Collected data entries
/-- A clock step takes effect (R369): source 0 host, 1 site line. -/
def State.clockStep (s : State) (source role new : Nat) : State :=
  let s := s.note 6 32 (if source == 0 then 1 else 2)
  let old := s.island.rtcSec
  let was := s.book.img.clkValid
  let s := (s.gather ivClock)
  let s := if was then s else (s.setImg fun i => { i with clkValid := true }).clockEntry 3 role old new
  let s := s.intervalEnd ivClock
  let s := { s with island := { s.island with rtcSec := new, rtcValid := true } }
  let s := s.setImg fun i => { i with ivStartSec := new }
  let s := (s.clockEntry source role old new).setErr .book 2
  let s := s.markClock
  let s := s.setBook fun b => { b with noclockFrom := none }
  let s := if new > old then s.spanPoints old new else s
  s.setBook fun b => { b with rateDue := some (s.now + 1) }

/-! ## Cycles, sessions and the debit feed (R364, R373 to R376, R381) -/

/-- A lane's session record replaced. -/
def State.setSess (s : State) (n : Fin 32) (f : SessRec → SessRec) : State :=
  s.setImg fun i => { i with sess := i.sess.set n (f i.sess[n]) }

/-- Whether a field on some sensor covers a lane. -/
def State.underField (s : State) (n : Fin 32) : Bool :=
  (List.range 4).any fun k => s.book.img.magOn.getLsbD k && (s.calv (0xA044 + 8 * k)).getLsbD n.val

/-- Whether a lane's debit feed is active (R374). -/
def State.feedActive (s : State) (n : Fin 32) : Bool :=
  s.pf 0xA000 0 1 == 1 && s.book.img.sess[n].isOpen && s.lanes[n].grant

/-- The widest value of a 72-bit register. -/
def wide72 (x : Nat) : Nat := min x (2 ^ 72 - 1)

/-- The book takes a lane's increments at its cycle end (R364, R374 to R376, R381). -/
def State.bookCycle (s : State) (n : Fin 32) (incs : List Nat) (flags : Byte) : State :=
  let s := s.settleRate
  let ap := incs.getD 24 0
  let am := incs.getD 25 0
  let r := s.rateIx
  let s := s.setImg fun i => { i with tr := i.tr.set n ((i.tr[n]).set r (wide72 (i.tr[n][r].1 + ap), wide72 (i.tr[n][r].2 + am))) }
  let s := if s.underField n then s.setImg fun i => { i with magE := i.magE.set n (wide72 (i.magE[n] + ap)) } else s
  if s.book.img.sess[n].isOpen then
    let s := s.setSess n fun x => { x with flagged := x.flagged || flags.toNat % 8 != 0, rates := x.rates ||| BitVec.ofNat 8 (2 ^ r.val),
                                           magnetic := x.magnetic || s.underField n }
    if s.feedActive n then
      let x := s.book.img.sess[n].residue + ap * s.price r.val
      let q := x / 10 ^ 12
      let s := s.setSess n fun y => { y with residue := x - q * 10 ^ 12, charged := (y.charged + q) % 2 ^ 40 }
      if q > 0 then s.quantum n q false else s
    else s
  else if ap > 0 then (s.setImg fun i => { i with unattr := i.unattr.set n (wide72 (i.unattr[n] + ap)) }).setErr .book 6
  else s
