-- ==== Sys2Proof/Machine/LswBase.lean ====
section
/-!
DEFINITION. The load switch channels (R276 to R298): state changes, starts, trips, restarts and the demands on the
shunt and selector channels.
-/
namespace Sys2Proof.Machine

open Sys2Proof

/-- The code of a channel state (Table 10-1). -/
def ChSt.code : ChSt → Nat
  | .off => 0 | .start => 1 | .on => 2 | .retryWait => 3 | .latched => 4 | .thermal => 5 | .supply => 6

/-- A channel replaced; a quad replaced; the load switches replaced. -/
def State.setCh (s : State) (c : Fin 48) (f : Chan → Chan) : State :=
  { s with lsw := { s.lsw with chans := s.lsw.chans.set c (f s.lsw.chans[c]) } }
def State.setQuad (s : State) (q : Fin 12) (f : Quad → Quad) : State :=
  { s with lsw := { s.lsw with quads := s.lsw.quads.set q (f s.lsw.quads[q]) } }
def State.setLsw (s : State) (f : Lsw → Lsw) : State := { s with lsw := f s.lsw }

/-- The lane an event of a channel belongs to, and its ring (R295, R297). -/
def chLane (c : Fin 48) : Nat := if c.val < 32 then c.val else 32
def chRing (c : Fin 48) : Fin 16 := if h : c.val < 32 then laneRing ⟨c.val, h⟩ else 2

/-- A load-switch event's order key (R295). -/
def State.chNote (s : State) (c : Fin 48) : State := s.note 4 (chLane c) (16 + c.val)

/-- Auxiliary channel 32 + m, and coil channel n. -/
def auxCh (m : Fin 16) : Fin 48 := ⟨32 + m.val, by omega⟩
def coilCh (n : Fin 32) : Fin 48 := ⟨n.val, by omega⟩

/-- Configuration fields of an auxiliary channel (Table 10-9) and of a coil channel (Table 10-8). -/
def State.acfg (s : State) (c : Fin 48) (lo w : Nat) : Nat := s.pf (0x7200 + 8 * (c.val - 32)) lo w
def State.acfg2 (s : State) (c : Fin 48) (lo w : Nat) : Nat := s.pf (0x7204 + 8 * (c.val - 32)) lo w
def State.ccfg (s : State) (c : Fin 48) (lo w : Nat) : Nat := s.pf (0x7100 + 4 * c.val) lo w

/-- Change a channel's state and report it (LS_STATE). Leaving ON clears UNDERLOAD (R288). -/
def State.chTo (s : State) (c : Fin 48) (st : ChSt) : State :=
  let ch := s.lsw.chans[c]
  if ch.st == st then s.setCh c fun ch => { ch with since := s.now }
  else
    let wasOn := ch.driving
    let isOn := st == .start || st == .on
    let s := s.setCh c fun ch => { ch with st := st, since := s.now, underload := ch.underload && st == .on,
                                           offAt := if wasOn && !isOn then some s.now else ch.offAt }
    let s := s.emit (chRing c) 0x30 c.val st.code (ch.st.code + 256 * ch.cause + 65536 * s.lsw.chans[c].left)
    let s := if ch.underload && st != .on then s.emit (chRing c) 0x31 c.val 1 0 else s
    if st == .latched then s.setErr .lsw 1 else s

/-- LSW_SET members waiting for ON: the channel enters ON (R296). -/
def State.chOn (s : State) (c : Fin 48) : State := (s.chTo c .on).memberDone 0x70 c.val

/-- A channel trips, or enters THERMAL or SUPPLY: a gang member of LSW_SET fails (R296). -/
def State.chFails (s : State) (c : Fin 48) : State := s.memberFail 0x70 c.val stAborted

/-- Whether a channel is reserved for the shunt or the selector (R294, R497). -/
def State.claimed (s : State) (c : Fin 48) : Bool := s.shuntCh == some c || s.selectorCh == some c

/-- A channel enters LATCHED by a trip (R282, R285, R294, R497). A single LSW_SET that waited for ON ends (log 25). -/
def State.chLatch (s : State) (c : Fin 48) : State :=
  let s := (s.setCh c fun ch => { ch with cmd := false }).chTo c .latched
  let s := if s.shuntCh == some c then s.setErr .lsw 6 else s
  let s := if s.selectorCh == some c then s.setErr .pair 6 else s
  ((s.flightsOf 0x70 c.val).filter (!·.gang)).foldl (fun s f => s.flightFail f c.val stAborted) s

/-- An auxiliary channel trips (R284, R285). -/
def State.auxTrip (s : State) (c : Fin 48) (cause : Nat) : State :=
  let s := (s.chNote c).setCh c fun ch => { ch with cause := cause }
  let s := (s.setErr .lsw 0).chFails c
  if s.lsw.chans[c].left > 0 && !s.claimed c then
    (s.chTo c .retryWait).arm .tRetry c.val (s.acfg2 c 16 8 * 100 * ticksPerMs)
  else s.chLatch c

/-- A supply hold on a channel's quad (R292, R293). -/
def State.supplyHold (s : State) (q : Fin 12) : Bool :=
  !s.lsw.hb || s.lsw.uv || (s.lsw.restart.isSome && !s.lsw.restarted.contains q.val)

/-- The quad of a channel. -/
def chQuad (c : Fin 48) : Fin 12 := ⟨c.val / 4, by omega⟩

/-- Whether a channel may start now. -/
def State.canStart (s : State) (c : Fin 48) : Bool := !s.supplyHold (chQuad c) && !s.lsw.quads[chQuad c].therm

/-- Where a channel goes when a thermal latch or a supply hold ends (R290, R292). -/
def State.chRestart (s : State) (c : Fin 48) : State :=
  let ch := s.lsw.chans[c]
  if ch.st == .latched then s
  else if h : c.val < 32 then
    (if s.coilEnable ⟨c.val, h⟩ && s.lanes[(⟨c.val, h⟩ : Fin 32)].coil && !ch.tripped then s.chTo c .start else s.chTo c .off)
  else if ch.cmd then (if s.armed .tRetry c.val then s.chTo c .retryWait else s.chTo c .start)
  else s.chTo c .off

/-- The four channels of a quad. -/
def quadChans (q : Fin 12) : List (Fin 48) :=
  [⟨4 * q.val, by omega⟩, ⟨4 * q.val + 1, by omega⟩, ⟨4 * q.val + 2, by omega⟩, ⟨4 * q.val + 3, by omega⟩]

/-- A quad leaves a supply hold: into THERMAL while its latch is set, else by R290. -/
def State.quadRestart (s : State) (q : Fin 12) : State :=
  (quadChans q).foldl (fun s c =>
    if s.lsw.chans[c].st == .supply then (if s.lsw.quads[q].therm then (s.chTo c .thermal).chFails c else s.chRestart c) else s) s

/-- Every channel that is not LATCHED enters SUPPLY (R292, R293). -/
def State.allSupply (s : State) : State :=
  (List.finRange 48).foldl (fun s c => if s.lsw.chans[c].st == .latched then s else (s.chTo c .supply).chFails c) s

/-- The commanded state of an auxiliary channel becomes on: it starts unless it is held (R283). -/
def State.auxOn (s : State) (c : Fin 48) : State :=
  let s := s.setCh c fun ch => { ch with cmd := true }
  if s.lsw.chans[c].st == .off then s.chTo c .start else s

/-- The commanded state becomes off (R283). RETRY_LEFT stays (R285): only LSW_SET off loads it. -/
def State.auxOff (s : State) (c : Fin 48) : State :=
  let s := (s.setCh c fun ch => { ch with cmd := false }).cancel .tRetry c.val
  let st := s.lsw.chans[c].st
  if st == .start || st == .on || st == .retryWait then s.chTo c .off else s

/-- An LSW_SET on whose channel has not entered ON is ended early (R296). -/
def State.endSet (s : State) (c : Fin 48) : State :=
  ((s.flightsOf 0x70 c.val).filter fun f => !f.done.contains c.val).foldl (fun s f => s.flightFail f c.val stAborted) s

/-- The inverse of LSW_SET: the previous commanded state (R296). Off is done at once; on is done when the channel is in ON, waits for that while it
starts or is held, and fails on a LATCHED channel (R285; log 90). -/
def State.restoreChannel (s : State) (c : Fin 48) (on : Bool) : Inverse × State :=
  if !on then (.done, s.auxOff c)
  else if s.lsw.chans[c].st == .latched then (.stuck, s)
  else
    let s := s.auxOn c
    (if s.lsw.chans[c].st == .on then .done else .waits, s)

/-- The safety island's demand on the shunt channel (R268, R294): on for 500 ms, not while it is LATCHED. -/
def State.shuntDemand (s : State) : State :=
  match s.shuntCh with
  | none => s
  | some c =>
    if s.lsw.chans[c].st == .latched then s.setErr .lsw 6
    else
      let s := { s with saf := { s.saf with shuntUntil := some (s.now + 12288000) } }
      s.auxOn c

end Sys2Proof.Machine
end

--- Exercise goal ---
Take the entries above and return only the lines from the one with "let s := s.setSess n fun y" to the one with "open Sys2Proof", both included, unchanged.

--- Written reply ---
      let s := s.setSess n fun y => { y with residue := x - q * 10 ^ 12, charged := (y.charged + q) % 2 ^ 40 }
      if q > 0 then s.quantum n q false else s
    else s
  else if ap > 0 then (s.setImg fun i => { i with unattr := i.unattr.set n (wide72 (i.unattr[n] + ap)) }).setErr .book 6
  else s
-- ==== Sys2Proof/Machine/LswBase.lean ====
section
/-!
DEFINITION. The load switch channels (R276 to R298): state changes, starts, trips, restarts and the demands on the
shunt and selector channels.
-/
namespace Sys2Proof.Machine

open Sys2Proof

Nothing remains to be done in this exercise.